▶ _STORED DATA_:

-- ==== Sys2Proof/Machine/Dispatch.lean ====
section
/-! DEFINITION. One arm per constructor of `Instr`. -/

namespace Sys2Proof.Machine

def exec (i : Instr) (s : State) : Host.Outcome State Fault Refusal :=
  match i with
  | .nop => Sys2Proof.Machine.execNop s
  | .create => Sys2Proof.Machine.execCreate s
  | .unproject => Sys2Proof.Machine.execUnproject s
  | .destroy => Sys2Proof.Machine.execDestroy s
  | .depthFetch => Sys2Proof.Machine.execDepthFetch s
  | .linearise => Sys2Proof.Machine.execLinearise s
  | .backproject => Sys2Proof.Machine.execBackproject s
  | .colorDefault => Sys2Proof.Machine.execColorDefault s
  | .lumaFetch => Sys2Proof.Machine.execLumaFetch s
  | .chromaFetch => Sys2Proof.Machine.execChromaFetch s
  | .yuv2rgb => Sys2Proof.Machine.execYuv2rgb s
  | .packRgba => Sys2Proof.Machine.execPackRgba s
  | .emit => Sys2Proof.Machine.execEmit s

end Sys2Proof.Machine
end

---

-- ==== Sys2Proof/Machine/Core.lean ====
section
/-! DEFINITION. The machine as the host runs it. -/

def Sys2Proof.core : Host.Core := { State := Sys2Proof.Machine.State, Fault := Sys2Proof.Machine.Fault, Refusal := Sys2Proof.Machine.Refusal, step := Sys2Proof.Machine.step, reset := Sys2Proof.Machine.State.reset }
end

▶ _ABOUT THIS EXERCISE_: Go through the listing above and copy each line in which the string "DEFINITION" is found.

▶ _OUTPUT FOR THIS TASK_:
/-! DEFINITION. One arm per constructor of `Instr`. -/
/-! DEFINITION. The machine as the host runs it. -/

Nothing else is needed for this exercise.